Multi-modal live-cell radiography system and example images. LS: light source (laser); FLS: fluorescence light source (Mercury lamp) BS1, BS2: beam splitter; L1–L5: lenses; M1, M2: mirrors, S: sample; OL: objective lens; TL: tube lens; FCS: fluorescence filter cube slider; EMCCD: EM-CCD camera. The FCS is inserted into the beam path only for fluorescence imaging. The dotted lines represent the excitation beam path. The inset shows a radiolabeled cell (C) grown on a scintillator crystal (SC), which is immersed in culture medium (CM) during measurement. The red line represents the ionization track in the crystal.

The platform relies on a high-magnification imaging chain (x40, 0.8-NA objective lens coupled to 105-mm tube lens) and an electron-multiplying-charge-coupled-device (EMCCD) camera (Andor, iXon Ultra 888) with high pixel resolution and sensitivity. At full resolution and this magnification level, the camera’s 1024 × 1024 sensor array obtains a resolution of 0.625 µm per pixel, for an overall field of view of 640 µm by 640 µm. The camera is the common image recording device, although specific settings are tailored for each imaging modality.

Bright field imaging relies on a standard upright microscope configuration illuminated by a halogen lamp and provides cell morphology information. No special configuration was introduced for this imaging modality. A standard fluorescence configuration based on a metal-halide arc lamp was used to obtain cell cycle information. The system determines the cell cycle phase by two-channel fluorescence imaging of FUCCI reporters.
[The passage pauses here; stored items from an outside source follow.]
/-- Words written out in 95 part 3 (family E) and the opcode table decode to the operations they stand for; the two
display commands under the default bytes (00 R6, GK3; log 5). -/
def Obligations.VectorWordsDecode : Prop :=
  ∀ c : Config, decode c ⟨.host, 0b0001000000000000#16, []⟩ = .ok .powerOn
    ∧ decode c ⟨.host, 0b0011000000111000#16, []⟩ = .ok (.writeCmd 0x38#8)
    ∧ decode c ⟨.host, 0b0101000100000101#16, []⟩ = .ok (.gotoxy 5 1)
    ∧ decode c ⟨.host, 0b1000001000000000#16, [0x48#8, 0x69#8]⟩ = .ok (.writeLine 2 [0x48#8, 0x69#8])
    ∧ decode c ⟨.inner, 0b1110000100000001#16, []⟩ = .ok (.setCtl .rw true)
    ∧ decode c ⟨.bus, 0b1001001000#16, []⟩ = .ok (.busDat 0x48#8)
    ∧ (UsesDefaultCommands c → decode c ⟨.command .one, 0b01110101#16, []⟩ = .ok (.lcdContrastLo 5#4)
      ∧ decode c ⟨.command .zero, 0b01110101#16, []⟩ = .ok (.lcdSetCgram 0x35#6))

/-! ## The step -/

/-- A step runs the decoded request: the request is consumed and its operation executed on the rest of the state. -/
def Obligations.StepRunsTheDecodedRequest : Prop :=
  ∀ (s : State) (r : Request) (rest : List Request) (i : Instr),
    s.requests = r :: rest → decode s.cfg r = .ok i → step s = exec i { s with requests := rest }

/-- A refused word stops the run by its name; with no request the block waits, unchanged (30 R89a, 70 R215). -/
def Obligations.StepRefusesOrWaits : Prop :=
  (∀ (s : State) (r : Request) (rest : List Request) (e : DecodeError),
      s.requests = r :: rest → decode s.cfg r = .error e → step s = .refused (.undecodable e))
    ∧ ∀ s : State, s.requests = [] → step s = .next s

/-! ## Bus transport -/

/-- SET_BUS_DIR (40 R101): legal in every state, moves `BUS_DIR` alone, and shows in the waveform only as a change. -/
def Obligations.SetBusDirectionResult : Prop :=
  ∀ (d : Dir) (s : State),
    exec (.setBusDir d) s = .next { s with
      pins := { s.pins with busDir := dirValue d }
      waveform := s.waveform ++ (if s.pins.busDir = dirValue d then [] else [.busDir d]) }

/-- WRITE_BUS (40 R102, R106): `BUS_OUT` alone, any byte; refused unless the bus is an output. -/
def Obligations.WriteBusResult : Prop :=
  ∀ (b : Byte) (s : State),
    (s.pins.busDir = .output →
      exec (.writeBus b) s = .next { s with
        pins := { s.pins with busOut := b }
        waveform := s.waveform ++ (if s.pins.busOut = b then [] else [.bus b]) })
    ∧ (s.pins.busDir ≠ .output → exec (.writeBus b) s = .refused .busNotOutput)

/-- READ_BUS (40 R103, R106): one read event of the display's next answer, no register changed; refused unless the bus
is an input. -/
def Obligations.ReadBusResult : Prop :=
  ∀ s : State,
    (s.pins.busDir = .input →
      ∃ t, exec .readBus s = .next t ∧ t.waveform = s.waveform ++ [.read (s.answerAt 0)]
        ∧ (∀ k, t.answerAt k = s.answerAt (k + 1))
        ∧ t.pins = s.pins ∧ t.status = s.status ∧ t.pollCnt = s.pollCnt ∧ SameControl s t
        ∧ t.transfers = s.transfers ∧ t.conditions = s.conditions ∧ t.display = s.display)
    ∧ (s.pins.busDir ≠ .input → exec .readBus s = .refused .busNotInput)

/-- SET_CTL (40 R104, R106): exactly one line; refused where its direction is unconfigured. -/
def Obligations.SetControlLineResult : Prop :=
  ∀ (lvl : Bool) (s : State),
    (s.pins.dirE = .output → exec (.setCtl .e lvl) s = .next { s with
        pins := { s.pins with e := lvl }
        waveform := s.waveform ++ (if s.pins.e = lvl then [] else [.line .e lvl]) })
    ∧ (s.pins.dirRw = .output → exec (.setCtl .rw lvl) s = .next { s with
        pins := { s.pins with rw := lvl }
        waveform := s.waveform ++ (if s.pins.rw = lvl then [] else [.line .rw lvl]) })
    ∧ (s.pins.dirRs = .output → exec (.setCtl .rs lvl) s = .next { s with
        pins := { s.pins with rs := lvl }
        waveform := s.waveform ++ (if s.pins.rs = lvl then [] else [.line .rs lvl]) })
    ∧ (s.pins.dirE = .unconf → exec (.setCtl .e lvl) s = .refused (.lineUnconfigured .e))
    ∧ (s.pins.dirRw = .unconf → exec (.setCtl .rw lvl) s = .refused (.lineUnconfigured .rw))
    ∧ (s.pins.dirRs = .unconf → exec (.setCtl .rs lvl) s = .refused (.lineUnconfigured .rs))

/-! ## Handshake -/

/-- SAMPLE_STATUS (41 R120, R121): the byte, the exit pins, one tick, one `Sts`, and nothing else. -/
def Obligations.SampleStatusResult : Prop :=
  ∀ s : State, s.pins.LinesDriven →
    ∃ t, exec .sampleStatus s = .next t
      ∧ t.pins = { s.pins with busDir := .input, rw := true, rs := false, e := false }
      ∧ t.status = s.answerAt 0 ∧ t.busyFlag = isBusy (s.answerAt 0)
      ∧ t.transfers = s.transfers ++ [.sts (s.answerAt 0)] ∧ (∀ k, t.answerAt k = s.answerAt (k + 1))
      ∧ t.ticks = s.ticks + 1 ∧ t.pollCnt = s.pollCnt ∧ SameControl s t
      ∧ t.conditions = s.conditions ∧ t.display = s.display

/-- The counting law (41 R123): the poll takes exactly `j + 1` samples if the first ready answer is number `j` within
the bound, else exactly `T`; one tick between samples and one inside each; the pending transfer follows a ready poll
and is skipped after a timeout. -/
def Obligations.PollCountingLaw : Prop :=
  ∀ s : State, s.pins.LinesDriven →
    (∀ j, s.ReadyOn j →
      (waitReady s).1 = .ready ∧ (waitReady s).2.transfers = s.transfers ++ s.samples (j + 1)
        ∧ (waitReady s).2.ticks = s.ticks + (j + 1) + j
        ∧ ∀ b, ∃ t u, exec (.writeCmd b) s = .next t ∧ t.transfers = s.transfers ++ s.samples (j + 1) ++ [.cmd b]
          ∧ exec (.writeData b) s = .next u ∧ u.transfers = s.transfers ++ s.samples (j + 1) ++ [.dat b])
    ∧ (1 ≤ s.cfg.pollBound → s.BusyFor s.cfg.pollBound →
      (waitReady s).1 = .timeout ∧ (waitReady s).2.transfers = s.transfers ++ s.samples s.cfg.pollBound
        ∧ (waitReady s).2.ticks = s.ticks + s.cfg.pollBound + (s.cfg.pollBound - 1)
        ∧ ∀ b, ∃ t u, exec (.writeCmd b) s = .next t ∧ t.transfers = s.transfers ++ s.samples s.cfg.pollBound
          ∧ exec (.writeData b) s = .next u ∧ u.transfers = s.transfers ++ s.samples s.cfg.pollBound)

/-- WAIT_READY (41 R121, R122, R125): it always ends, in the read configuration, after at least one and at most `T`
samples and no write, and leaves everything else of the block and the display as it was. (`POLL_CNT`, `STATUS` at the
boundary keep their last values here and below: log 18.) -/
def Obligations.WaitReadyResult : Prop :=
  ∀ s : State, s.pins.LinesDriven → 1 ≤ s.cfg.pollBound →
    ∃ t n, exec .waitReady s = .next t ∧ 1 ≤ n ∧ n ≤ s.cfg.pollBound
      ∧ t.transfers = s.transfers ++ s.samples n ∧ t.status = s.answerAt (n - 1) ∧ t.pollCnt = n
      ∧ (isBusy t.status = true → n = s.cfg.pollBound)
      ∧ s.BusyFor (n - 1)
      ∧ t.pins = { s.pins with busDir := .input, rw := true, rs := false, e := false }
      ∧ SameControl s t ∧ t.conditions = s.conditions ∧ t.display = s.display

/-- Tick cost of a poll (41 R126): `2j - 1` for a poll ready on its sample `j`, `2T - 1` for a timeout. -/
def Obligations.PollTickCost : Prop :=
  ∀ s : State, s.pins.LinesDriven →
    (∀ j, 1 ≤ j → s.ReadyOn (j - 1) → ∃ t, exec .waitReady s = .next t ∧ t.ticks = s.ticks + (2 * j - 1))
    ∧ (1 ≤ s.cfg.pollBound → s.BusyFor s.cfg.pollBound →
      ∃ t, exec .waitReady s = .next t ∧ t.ticks = s.ticks + (2 * s.cfg.pollBound - 1))

/-- The poll machine of 41 R124, with every `require` of L0 checked at its own line, is never refused where the lines
are driven and reaches `H_READY` or `H_TIMEOUT` in the state of `WaitReady`. -/
def Obligations.PollMachineIsWaitReady : Prop :=
  ∀ s : State, s.pins.LinesDriven → 1 ≤ s.cfg.pollBound →
    ∃ n, pollRun n .idle s
      = .ok (match (waitReady s).1 with | .ready => .ready | .timeout => .timeout, (waitReady s).2)

/-! ## Command/data channel -/

/-- WRITE_CMD (42 R137, R138, 43 R159): the handshake's samples, one command transfer, the exit pins, `2(j + 1)` ticks;
everything else but the display record (the fixture of 95 part 2, log 13) unchanged (`POLL_CNT` keeps its last value:
log 18). -/
def Obligations.WriteCommandSendsOneByte : Prop :=
  ∀ (b : Byte) (s : State) (j : Nat), s.pins.LinesDriven → s.ReadyOn j →
    ∃ t, exec (.writeCmd b) s = .next t
      ∧ t.transfers = s.transfers ++ s.samples (j + 1) ++ [.cmd b]
      ∧ t.pins = { s.pins with busDir := .output, busOut := b, e := false, rw := false, rs := false }
      ∧ t.status = s.answerAt j ∧ t.pollCnt = j + 1 ∧ (∀ k, t.answerAt k = s.answerAt (j + 1 + k))
      ∧ t.ticks = s.ticks + 2 * (j + 1) ∧ SameControl s t ∧ t.conditions = s.conditions
      ∧ t.display = s.display.latch s.pins.supplied false b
The green fluorescent protein (GFP) of the FUCCI reporter has its excitation peak at 488 nm and its emission peak at 510 nm, whereas the red fluorescent protein (RFP) has its excitation peak at 555 nm and its emission peak at 584 nm. For the GFP measurement, we used a fluorescence filter set (Nikon, B-2E) with an excitation band of 450–490 nm, an emission band of 520–560 nm, and a cut-on wavelength for the dichroic mirror at 505 nm. For the RFP measurement, we used an excitation filter (Thorlabs, MF559–34) with a center wavelength (CWL) of 559 nm and a bandwidth of (BW) 34 nm, an emission filter (Thorlabs, MF620–52) with a CWL of 620 nm and a BW of 52 nm, and a dichroic mirror with a cut-on wavelength of 596 nm.
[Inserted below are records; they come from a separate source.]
-- ==== Sys2Proof/Laws/Memory.lean ====
section
/-! SUPPORT. The laws of the display memories: a read after a write, and that every operation keeps the canonical form. -/

namespace Sys2Proof.Machine

theorem Memory.read_write_same (m : Memory) (a : Nat) (v : Byte) : (m.write a v).read a = some v := by
  induction m with
  | nil => simp [Memory.write, Memory.read]
  | cons c rest ih =>
    obtain ⟨k, w⟩ := c
    simp only [Memory.write]
    split
    · simp [Memory.read]
    · split
      · simp [Memory.read]
      · next h => simp [Memory.read, ih, Ne.symm h]

theorem Memory.read_write_other (m : Memory) (a b : Nat) (v : Byte) (h : b ≠ a) :
    (m.write a v).read b = m.read b := by
  induction m with
  | nil => simp [Memory.write, Memory.read, h.symm]
  | cons c rest ih =>
    obtain ⟨k, w⟩ := c
    simp only [Memory.write]
    split
    · simp [Memory.read, h.symm]
    · split
      · next e => subst e; simp [Memory.read, h.symm]
      · simp [Memory.read, ih]

theorem Memory.mem_write (m : Memory) (a : Nat) (v : Byte) (c : Host.Cell) (h : c ∈ m.write a v) :
    c = (a, v) ∨ c ∈ m := by
  induction m with
  | nil => simpa [Memory.write] using h
  | cons d rest ih =>
    obtain ⟨k, w⟩ := d
    simp only [Memory.write] at h
    split at h
    · simpa using h
    · split at h
      · simp only [List.mem_cons] at h ⊢; tauto
      · simp only [List.mem_cons] at h ⊢
        rcases h with h | h
        · exact Or.inr (Or.inl h)
        · rcases ih h with h | h <;> tauto

theorem Memory.write_wf (n : Nat) (m : Memory) (a : Nat) (v : Byte) (hm : m.wf n) (ha : a < n) :
    (m.write a v).wf n := by
  refine ⟨?_, fun c hc => ?_⟩
  · have hp := hm.1
    clear hm
    induction m with
    | nil => simp [Memory.write]
    | cons d rest ih =>
      obtain ⟨k, w⟩ := d
      have ⟨h1, h2⟩ := List.pairwise_cons.1 hp
      simp only [Memory.write]
      split
      · next hlt =>
        refine List.pairwise_cons.2 ⟨fun c hc => ?_, hp⟩
        rcases List.mem_cons.1 hc with rfl | hc
        · exact hlt
        · exact Nat.lt_trans hlt (h1 c hc)
      · split
        · next e => subst e; exact List.pairwise_cons.2 ⟨h1, h2⟩
        · next hlt hne =>
          refine List.pairwise_cons.2 ⟨fun c hc => ?_, ih h2⟩
          rcases Memory.mem_write rest a v c hc with rfl | hc
          · simp only; omega
          · exact h1 c hc
  · rcases Memory.mem_write m a v c hc with rfl | hc
    · exact ha
    · exact hm.2 c hc

theorem Memory.nil_wf (n : Nat) : Memory.wf n [] := ⟨List.Pairwise.nil, fun _ h => nomatch h⟩

theorem Memory.fill_wf (n : Nat) (v : Byte) : (Memory.fill n v).wf n := by
  refine ⟨?_, fun c hc => ?_⟩
  · simpa [Memory.fill, List.pairwise_map] using List.pairwise_lt_range
  · obtain ⟨a, ha, rfl⟩ := List.mem_map.1 hc
    exact List.mem_range.1 ha

theorem Memory.read_map (l : List Nat) (v : Byte) (a : Nat) :
    Memory.read (l.map (fun k => (k, v))) a = if a ∈ l then some v else none := by
  induction l with
  | nil => simp [Memory.read]
  | cons k l ih =>
    by_cases h : k = a
    · subst h; simp [Memory.read]
    · simp [Memory.read, ih, h, Ne.symm h]

/-- Every address of a filled memory reads the filling byte, no other address reads anything. -/
theorem Memory.read_fill (n : Nat) (v : Byte) (a : Nat) :
    (Memory.fill n v).read a = if a < n then some v else none := by
  simp [Memory.fill, Memory.read_map]

/-! ## The fixture keeps the form -/

theorem Display.unknown_wf (n : Nat) : (Display.unknown n).ddram.wf ddramSize ∧ (Display.unknown n).cgram.wf cgramSize :=
  ⟨Memory.nil_wf _, Memory.nil_wf _⟩

theorem Display.storeAddress_ddram (d : Display) (h : d.target = .ddram) : d.storeAddress < ddramSize := by
  simp only [Display.storeAddress, h, ddramSize]; omega

theorem Display.storeAddress_cgram (d : Display) (h : d.target = .cgram) : d.storeAddress < cgramSize := by
  simp only [Display.storeAddress, h, cgramSize]
  have : d.address.toNat &&& 63 ≤ 63 := Nat.and_le_right
  simp; omega

theorem Display.latch_wf (d : Display) (supplied rs : Bool) (b : Byte)
    (h : d.ddram.wf ddramSize ∧ d.cgram.wf cgramSize) :
    (d.latch supplied rs b).ddram.wf ddramSize ∧ (d.latch supplied rs b).cgram.wf cgramSize := by
  unfold Display.latch
  split
  · split
    · unfold Display.data
      cases ht : d.target with
      | ddram => exact ⟨Memory.write_wf _ _ _ _ h.1 (d.storeAddress_ddram ht), h.2⟩
      | cgram => exact ⟨h.1, Memory.write_wf _ _ _ _ h.2 (d.storeAddress_cgram ht)⟩
    · unfold Display.command
      repeat' split
      all_goals first
        | exact h
        | exact Display.unknown_wf _
        | exact ⟨Memory.fill_wf _ _, h.2⟩
  · exact Display.unknown_wf _

end Sys2Proof.Machine
end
Quantitative phase microscopy (QPM) was used to measure a 2D map of optical phase alteration induced by individual cells. QPM is a wavefront-sensing technique adapted to imaging microscopic specimens. The wavefront distortion or the phase alteration is proportional to the refractive index, which is related to the dry density, the concentration of non-aqueous contents within the cell. QPM can be built using an interferometer9,10,11, a Shack-Hartmann sensor12,13, or a transport-of-intensity method14,15. In this study, we used an off-axis interferometer (Fig. 1), which allows acquiring the phase image in a single snapshot. A beam splitter (BS1) was used to split a collimated beam into two: sample and reference beams. To incorporate the QPM into the microscope body, we split the beam using a 2 × 2 wideband fiber optical coupler (Thorlabs, TW630R5A2). The sample and the reference beam used in QPM are shown in red and blue, respectively, in Fig. 1. The second beam splitter (BS2), which combined the sample and the reference beams, was mounted on the fluorescence filter cube slider. The reference beam was slightly tilted with respect to the sample beam, which generated straight fringes on the detector when there was no sample. The fringe pattern was distorted when the phase distribution in one beam was altered with respect to that in the other beam. Thus, using the reference beam, which had a uniform phase distribution, we measured the sample-induced phase alteration from the recorded fringe pattern. Figure 2(a) shows an example raw interferogram acquired with QPM. The small, rectangular region in the figure is enlarged on the right, which clearly shows straight fringes in the background region and their distortion near the cell. A more complete and detailed description on QPM can be found in our previous publications16,17.

Figure 2
figure 2

Example raw images acquired with quantitative phase microscopy (QPM) and radioluminescence microscopy (RLM). (a) An example QPM image with the rectangular region enlarged on the right. (b) Example RLM images, where short ionization tracks are encircled with solid lines and long or diffuse ionization tracks encircled with dotted lines.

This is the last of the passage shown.